[Records from a collection]

((

@[simp] theorem State.devPut_core : (s.devPut n v).core = s.core := rfl
@[simp] theorem State.devPut_parked : (s.devPut n v).parked = s.parked := rfl
@[simp] theorem State.devPut_mem : (s.devPut n v).mem = s.mem := rfl
@[simp] theorem State.devPut_poison : (s.devPut n v).poison = s.poison := rfl
@[simp] theorem State.devPut_l1 : (s.devPut n v).l1 = s.l1 := rfl
@[simp] theorem State.devPut_tlb : (s.devPut n v).tlb = s.tlb := rfl
@[simp] theorem State.devPut_dev : (s.devPut n v).dev = Cells.put (Dev.reset n) s.dev n v := rfl
@[simp] theorem State.devPut_time : (s.devPut n v).time = s.time := rfl
@[simp] theorem State.devPut_clock : (s.devPut n v).clock = s.clock := rfl
@[simp] theorem State.devPut_slowing : (s.devPut n v).slowing = s.slowing := rfl
@[simp] theorem State.devPut_packets : (s.devPut n v).packets = s.packets := rfl
@[simp] theorem State.devPut_reserved : (s.devPut n v).reserved = s.reserved := rfl
@[simp] theorem State.devPut_reqs : (s.devPut n v).reqs = s.reqs := rfl
@[simp] theorem State.devPut_replies : (s.devPut n v).replies = s.replies := rfl
@[simp] theorem State.devPut_lines : (s.devPut n v).lines = s.lines := rfl
@[simp] theorem State.devPut_misses : (s.devPut n v).misses = s.misses := rfl
@[simp] theorem State.devPut_missing : (s.devPut n v).missing = s.missing := rfl
@[simp] theorem State.devPut_notices : (s.devPut n v).notices = s.notices := rfl
@[simp] theorem State.devPut_decoded : (s.devPut n v).decoded = s.decoded := rfl
@[simp] theorem State.devPut_decodes : (s.devPut n v).decodes = s.decodes := rfl
@[simp] theorem State.devPut_waiters : (s.devPut n v).waiters = s.waiters := rfl
@[simp] theorem State.devPut_released : (s.devPut n v).released = s.released := rfl
@[simp] theorem State.devPut_withdrawals : (s.devPut n v).withdrawals = s.withdrawals := rfl
@[simp] theorem State.devPut_peekBad : (s.devPut n v).peekBad = s.peekBad := rfl
@[simp] theorem State.devPut_podBack : (s.devPut n v).podBack = s.podBack := rfl
@[simp] theorem State.devPut_windows : (s.devPut n v).windows = s.windows := rfl
@[simp] theorem State.devPut_heldUpds : (s.devPut n v).heldUpds = s.heldUpds := rfl
@[simp] theorem State.devPut_links : (s.devPut n v).links = s.links := rfl
@[simp] theorem State.devPut_remotes : (s.devPut n v).remotes = s.remotes := rfl
@[simp] theorem State.devPut_transits : (s.devPut n v).transits = s.transits := rfl
@[simp] theorem State.devPut_peerOut : (s.devPut n v).peerOut = s.peerOut := rfl
@[simp] theorem State.devPut_esns : (s.devPut n v).esns = s.esns := rfl
@[simp] theorem State.devPut_resetPermits : (s.devPut n v).resetPermits = s.resetPermits := rfl
@[simp] theorem State.devPut_peerAnswers : (s.devPut n v).peerAnswers = s.peerAnswers := rfl
@[simp] theorem State.devPut_launches : (s.devPut n v).launches = s.launches := rfl
@[simp] theorem State.devPut_launchQueues : (s.devPut n v).launchQueues = s.launchQueues := rfl
@[simp] theorem State.devPut_east : (s.devPut n v).east = s.east := rfl
@[simp] theorem State.devPut_west : (s.devPut n v).west = s.west := rfl
@[simp] theorem State.devPut_charged : (s.devPut n v).charged = s.charged := rfl
@[simp] theorem State.devPut_meters : (s.devPut n v).meters = s.meters := rfl
@[simp] theorem State.devPut_qwCfg : (s.devPut n v).qwCfg = s.qwCfg := rfl
@[simp] theorem State.devPut_qwStage : (s.devPut n v).qwStage = s.qwStage := rfl
@[simp] theorem State.devPut_qwStatus : (s.devPut n v).qwStatus = s.qwStatus := rfl
@[simp] theorem State.devPut_msixTable : (s.devPut n v).msixTable = s.msixTable := rfl
@[simp] theorem State.devPut_msixPending : (s.devPut n v).msixPending = s.msixPending := rfl
@[simp] theorem State.devPut_msixSent : (s.devPut n v).msixSent = s.msixSent := rfl
@[simp] theorem State.devPut_hostWrites : (s.devPut n v).hostWrites = s.hostWrites := rfl
@[simp] theorem State.devPut_hostReads : (s.devPut n v).hostReads = s.hostReads := rfl
@[simp] theorem State.devPut_answers : (s.devPut n v).answers = s.answers := rfl
@[simp] theorem State.devPut_hostOps : (s.devPut n v).hostOps = s.hostOps := rfl
@[simp] theorem State.devPut_heldWrites : (s.devPut n v).heldWrites = s.heldWrites := rfl
@[simp] theorem State.devPut_aer : (s.devPut n v).aer = s.aer := rfl
@[simp] theorem State.devPut_mailbox : (s.devPut n v).mailbox = s.mailbox := rfl
@[simp] theorem State.devPut_bootNext : (s.devPut n v).bootNext = s.bootNext := rfl
@[simp] theorem State.devPut_imageCame : (s.devPut n v).imageCame = s.imageCame := rfl
@[simp] theorem State.devPut_retiredCores : (s.devPut n v).retiredCores = s.retiredCores := rfl
@[simp] theorem State.devPut_retiredSlices : (s.devPut n v).retiredSlices = s.retiredSlices := rfl
@[simp] theorem State.devPut_stamps : (s.devPut n v).stamps = s.stamps := rfl
@[simp] theorem State.devPut_agenda : (s.devPut n v).agenda = s.agenda := rfl
@[simp] theorem State.devPut_turn : (s.devPut n v).turn = s.turn := rfl
@[simp] theorem State.devPut_picks : (s.devPut n v).picks = s.picks := rfl
@[simp] theorem State.devPut_tick : (s.devPut n v).tick = s.tick := rfl
@[simp] theorem State.devPut_uid : (s.devPut n v).uid = s.uid := rfl

end

/-! ### CoreState.setS -/

section
variable (c : CoreState) (n : BitVec 6) (v : Word64)
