theorem execVcmp_keeps (o : OpVcmp) (h : s.seqs = w) : Keeps w (execVcmp o s) := by
  unfold execVcmp
  refine s.vecOpen_keeps _ _ (fun t sh lanes x ht => ?_) h
  exact State.fpTrap_keeps _ _ ((State.upd_seqs (by simp)).trans ht)

theorem execVsel_keeps (o : OpVA) (h : s.seqs = w) : Keeps w (execVsel o s) := by
  unfold execVsel
  refine s.vecOpen_keeps _ _ (fun t sh lanes x ht => ?_) h
  exact t.vecEnd_keeps _ _ ht

theorem execVand_keeps (o : OpVA) (h : s.seqs = w) : Keeps w (execVand o s) := s.vec2_keeps _ _ _ _ h
theorem execVor_keeps (o : OpVA) (h : s.seqs = w) : Keeps w (execVor o s) := s.vec2_keeps _ _ _ _ h
theorem execVxor_keeps (o : OpVA) (h : s.seqs = w) : Keeps w (execVxor o s) := s.vec2_keeps _ _ _ _ h
theorem execVnot_keeps (o : OpVU) (h : s.seqs = w) : Keeps w (execVnot o s) := s.vec1_keeps _ _ _ _ h
theorem execVshl_keeps (o : OpVA) (h : s.seqs = w) : Keeps w (execVshl o s) := s.vec2_keeps _ _ _ _ h
theorem execVshr_keeps (o : OpVA) (h : s.seqs = w) : Keeps w (execVshr o s) := s.vec2_keeps _ _ _ _ h
theorem execVsar_keeps (o : OpVA) (h : s.seqs = w) : Keeps w (execVsar o s) := s.vec2_keeps _ _ _ _ h
theorem execVcvt_keeps (o : OpVU) (h : s.seqs = w) : Keeps w (execVcvt o s) := s.vec1_keeps _ _ _ _ h

theorem execVpack_keeps (o : OpVA) (h : s.seqs = w) : Keeps w (execVpack o s) := by
  unfold execVpack
  extract_lets c shape
  refine Keeps.ite (s.cupTurn_keeps _ _ (fun t ht => by simp [ht]) h) (s.vecOpen_keeps _ _ (fun t sh lanes x ht => ?_) h)
  exact State.fpTrap_keeps _ _ ((State.upd_seqs (by simp)).trans ((t.writeSync_seqs _ _).trans ht))

theorem execVunpk_keeps (o : OpVunpk) (h : s.seqs = w) : Keeps w (execVunpk o s) := by
  unfold execVunpk
  refine s.vecOpen_keeps _ _ (fun t sh lanes x ht => ?_) h
  exact t.vecEnd_keeps _ _ ht

theorem execVperm_keeps (o : OpVA) (h : s.seqs = w) : Keeps w (execVperm o s) := by
  unfold execVperm
  refine s.vecOpen_keeps _ _ (fun t sh lanes x ht => ?_) h
  exact t.vecEnd_keeps _ _ ht

theorem execVbcstLane_keeps (o : OpVbcstLane) (h : s.seqs = w) : Keeps w (execVbcstLane o s) := by
  unfold execVbcstLane
  refine s.vecOpen_keeps _ _ (fun t sh lanes x ht => ?_) h
  exact t.vecEnd_keeps _ _ ht

theorem execVbcstScalar_keeps (o : OpVbcstScalar) (h : s.seqs = w) : Keeps w (execVbcstScalar o s) := by
  unfold execVbcstScalar
  refine s.vecOpen_keeps _ _ (fun t sh lanes x ht => ?_) h
  exact t.vecEnd_keeps _ _ ht

theorem execVmov_keeps (o : OpVU) (h : s.seqs = w) : Keeps w (execVmov o s) := s.vec1_keeps _ _ _ _ h
theorem execXmov_keeps (o : OpVU) (h : s.seqs = w) : Keeps w (execXmov o s) := s.vec1_keeps _ _ _ _ h

theorem execVred_keeps (o : OpVred) (h : s.seqs = w) : Keeps w (execVred o s) := by
  unfold execVred
  refine s.vecOpen_keeps _ _ (fun t sh lanes x ht => ?_) h
  exact State.fpTrap_keeps _ _ ((State.upd_seqs (by simp)).trans ((t.putLanes_seqs _ _).trans ht))

theorem execVcadd_keeps (o : OpVA) (h : s.seqs = w) : Keeps w (execVcadd o s) := by
  unfold execVcadd
  refine s.vecOpen_keeps _ _ (fun t sh lanes x ht => ?_) h
  exact t.vecPair_keeps _ _ _ ht

theorem execVcacc_keeps (o : OpVU) (h : s.seqs = w) : Keeps w (execVcacc o s) := by
  unfold execVcacc
  refine s.vecOpen_keeps _ _ (fun t sh lanes x ht => ?_) h
  exact t.vecPair_keeps _ _ _ ht

theorem execVfade_keeps (o : OpVA) (h : s.seqs = w) : Keeps w (execVfade o s) := s.vec3_keeps _ _ _ _ _ h

theorem execVqdeq_keeps (o : OpVA) (h : s.seqs = w) : Keeps w (execVqdeq o s) := by
  unfold execVqdeq
  refine s.vecOpen_keeps _ _ (fun t sh lanes x ht => ?_) h
  exact t.vecEnd_keeps _ _ ht

theorem execCupseed_keeps (o : OpS1) (h : s.seqs = w) : Keeps w (execCupseed o s) := by
  refine s.cupTurn_keeps _ _ (fun t ht => ?_) h
  refine Keeps.ite (by simp [ht]) ?_
  split
  · next o ho => exact t.wakeHold_keeps ht o ho
  · exact (State.upd_seqs ⟨rfl, rfl⟩).trans (t.chargeV_seqs.trans ht)

theorem execCupstat_keeps (o : OpCupstat) (h : s.seqs = w) : Keeps w (execCupstat o s) := by
  refine Keeps.ite (by simp [h]) ?_
  split
  · next o ho => exact s.wakeHold_keeps h o ho
  · split
    · simp [h]
    · exact Keeps.ite (by simp [h]) (by simp [h])

theorem execVld_keeps (o : OpVM) (h : s.seqs = w) : Keeps w (execVld o s) := s.vmove_keeps _ _ h
theorem execVst_keeps (o : OpVM) (h : s.seqs = w) : Keeps w (execVst o s) := s.vmove_keeps _ _ h
theorem execVgth_keeps (o : OpVX) (h : s.seqs = w) : Keeps w (execVgth o s) := s.vindexed_keeps _ _ h
theorem execVsct_keeps (o : OpVX) (h : s.seqs = w) : Keeps w (execVsct o s) := s.vindexed_keeps _ _ h

theorem execRwopen_keeps (o : OpSQ) (h : s.seqs = w) : Keeps w (execRwopen o s) := by
  refine s.whenOn_keeps _ _ ?_ h
  extract_lets a v n id key bad
  have hbad : Keeps w bad := s.accTrap_keeps _ _ _ _ _ h
  split
  · exact Keeps.ite (by simp [h]) (by simp [h])
  · refine Keeps.ite (by simp [h]) (Keeps.ite hbad ?_)
    split
    · simp [h]
    · refine Keeps.ite hbad ?_
      exact State.holdUnchecked_keeps _ ((s.notePage_seqs _).trans h)

theorem execRwclose_keeps (o : OpSQ) (h : s.seqs = w) : Keeps w (execRwclose o s) := by
  refine s.whenOn_keeps _ _ ?_ h
  extract_lets v id key
  split
  · simp [h]
  · refine Keeps.ite ?_ (Keeps.ite (Keeps.ite ?_ ?_) (Keeps.ite ?_ ?_)) <;> simp [h]

theorem execAtom64_keeps (o : OpAtom) (h : s.seqs = w) : Keeps w (execAtom64 o s) := by simp [execAtom64, h]
theorem execAtom32_keeps (o : OpAtom) (h : s.seqs = w) : Keeps w (execAtom32 o s) := by simp [execAtom32, h]
theorem execAtomn_keeps (o : OpAtomn) (h : s.seqs = w) : Keeps w (execAtomn o s) := by simp [execAtomn, h]

theorem execVatom_keeps (o : OpVatom) (h : s.seqs = w) : Keeps w (execVatom o s) := by
  unfold execVatom
  refine s.vmOpen_keeps _ _ _ _ _ _ (fun t sh lanes ht => ?_) h
  extract_lets d ix e lanes' wait as
  refine Keeps.ite (by simp [ht]) ?_
  split
  · simp [ht]
  · split
    refine Keeps.ite (by simp [ht]) ?_
    split
    · simp [ht]
    · simp [ht]
    · split
      · simp [ht]
      · refine Keeps.ite ?_ (Keeps.ite ?_ ?_) <;> simp [ht]

theorem State.swap_bump_seqs (sh : BitVec 2) (swap p : Bool) (n : Nat) (v : Word64) (x : BitVec 4) (by' : Word32) :
    (s.upd fun c => let c := (c.swapped sh swap).crPut n v; if p then c.bumpX x by' else c).seqs = s.seqs :=
  State.upd_seqs (stamp_ite (by simp) (by simp))

theorem execMbld_keeps (o : OpMbld) (h : s.seqs = w) : Keeps w (execMbld o s) := by
  refine s.engGate_keeps _ _ ?_ h
  extract_lets -underBinder c shape ty at' b t
  have ht : t.seqs = w := (s.pushOp_seqs _ _ _ _ _ _ _ _ _).trans h
  refine Keeps.ite ?_ (Keeps.ite ?_ (Keeps.ite ?_ (Keeps.ite ?_ (Keeps.ite ?_ ?_))))
  iterate 5 simp [h]
  exact (t.swap_bump_seqs o.sh o.swap o.pi (0x01C + b) _ o.xd (shStride1 shape)).trans ht

theorem execMbsw_keeps (o : OpG) (h : s.seqs = w) : Keeps w (execMbsw o s) := by
  refine s.whenOn_keeps _ _ ?_ h
  split
  · next r hr => exact s.wakeHold_keeps h r hr
  · exact Keeps.ite (by simp [h]) ((State.upd_seqs (CoreState.crPut_stamp _ _ _)).trans h)

theorem execMma_keeps (o : OpMma) (h : s.seqs = w) : Keeps w (execMma o s) := by
  unfold execMma
  refine s.engOpen_keeps _ _ _ _ _ (fun t sh ht => ?_) h
  exact t.issueMma_keeps _ _ _ _ _ _ (fun c => by simp) ht

theorem execMmaz_keeps (o : OpMma) (h : s.seqs = w) : Keeps w (execMmaz o s) := by
  unfold execMmaz
  extract_lets record
  refine s.engOpen_keeps _ _ _ _ _ (fun t sh ht => ?_) h
  exact t.issueMma_keeps _ _ _ _ _ _ (fun c => by simp) ht

theorem execMtap_keeps (o : OpMtap) (h : s.seqs = w) : Keeps w (execMtap o s) := by
  unfold execMtap
  refine s.engOpen_keeps _ _ _ _ _ (fun t sh ht => ?_) h
  exact t.issueMma_keeps _ _ _ _ _ _ (fun c => by simp) ht

theorem execMscl_keeps (o : OpMscl) (h : s.seqs = w) : Keeps w (execMscl o s) := by
  unfold execMscl
  extract_lets c record
  refine s.engOpen_keeps _ _ _ _ _ (fun t sh ht => ?_) h
  split
  · simp [ht]
  · exact t.issueAcc_keeps _ _ _ _ _ _ _ _ (fun c => by simp) ht

theorem execMzero_keeps (o : OpMzero) (h : s.seqs = w) : Keeps w (execMzero o s) := by
  refine s.engOpen_keeps _ _ _ _ _ (fun t sh ht => ?_) h
  split
  · simp [ht]
  · exact t.issueAcc_keeps _ _ _ _ _ _ _ _ (fun c => by simp) ht

theorem execMacc_keeps (o : OpMacc) (h : s.seqs = w) : Keeps w (execMacc o s) := by
  unfold execMacc
  extract_lets c n
  refine s.engOpen_keeps _ _ _ _ _ (fun t sh ht => ?_) h
  extract_lets srcs
  split
  · simp [ht]
  · exact Keeps.ite (by simp [ht]) (t.issueAcc_keeps _ _ _ _ _ _ _ _ (fun c => by simp) ht)

theorem execMout_keeps (o : OpMma) (h : s.seqs = w) : Keeps w (execMout o s) := by
  unfold execMout
  extract_lets c
  refine s.engOpen_keeps _ _ _ _ _ (fun t sh ht => ?_) h
  extract_lets b x
  split
  · simp [ht]
  · refine Keeps.ite (by simp [ht]) (Keeps.ite (by simp [ht]) (Keeps.ite (by simp [ht]) ?_))
    refine (State.upd_seqs ?_).trans ((t.pushOp_seqs _ _ _ _ _ _ _ _ _).trans ht)
    exact stamp_ite (by simp) (by simp)

theorem execLcfgSet_keeps (o : OpLcfgSet) (h : s.seqs = w) : Keeps w (execLcfgSet o s) := by simp [execLcfgSet, h]
theorem execLcfgClear_keeps (o : OpLcfgClear) (h : s.seqs = w) : Keeps w (execLcfgClear o s) := by simp [execLcfgClear, h]

theorem execLcfgLoad_keeps (o : OpLcfgX) (h : s.seqs = w) : Keeps w (execLcfgLoad o s) := s.lcfgMove_keeps _ _ _ h
theorem execLcfgSave_keeps (o : OpLcfgX) (h : s.seqs = w) : Keeps w (execLcfgSave o s) := s.lcfgMove_keeps _ _ _ h

theorem execLscan_keeps (o : OpScan) (h : s.seqs = w) : Keeps w (execLscan o s) := by
  refine s.engOpen_keeps _ _ _ _ _ (fun t sh ht => ?_) h
  exact t.issueRows_keeps _ _ _ _ _ _ _ _ _ ht

theorem execLscanc_keeps (o : OpScan) (h : s.seqs = w) : Keeps w (execLscanc o s) := by
  refine s.engOpen_keeps _ _ _ _ _ (fun t sh ht => ?_) h
  exact t.issueRows_keeps _ _ _ _ _ _ _ _ _ ht

theorem execLgate_keeps (o : OpLgate) (h : s.seqs = w) : Keeps w (execLgate o s) := by
  refine s.engOpen_keeps _ _ _ _ _ (fun t sh ht => ?_) h
  exact t.issueRows_keeps _ _ _ _ _ _ _ _ _ ht

theorem execLmat_keeps (o : OpLmat) (h : s.seqs = w) : Keeps w (execLmat o s) := by
  refine s.engOpen_keeps _ _ _ _ _ (fun t sh ht => ?_) h
  split
  · simp [ht]
  · exact t.issueRows_keeps _ _ _ _ _ _ _ _ _ ht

))

Exercise brief. Reprint exactly the lines above that start at the one with "theorem execVunpk_keeps (o" and end at the one with "unfold execVperm", keeping both and adding none.

Exercise solution.
theorem execVunpk_keeps (o : OpVunpk) (h : s.seqs = w) : Keeps w (execVunpk o s) := by
  unfold execVunpk
  refine s.vecOpen_keeps _ _ (fun t sh lanes x ht => ?_) h
  exact t.vecEnd_keeps _ _ ht

theorem execVperm_keeps (o : OpVA) (h : s.seqs = w) : Keeps w (execVperm o s) := by
  unfold execVperm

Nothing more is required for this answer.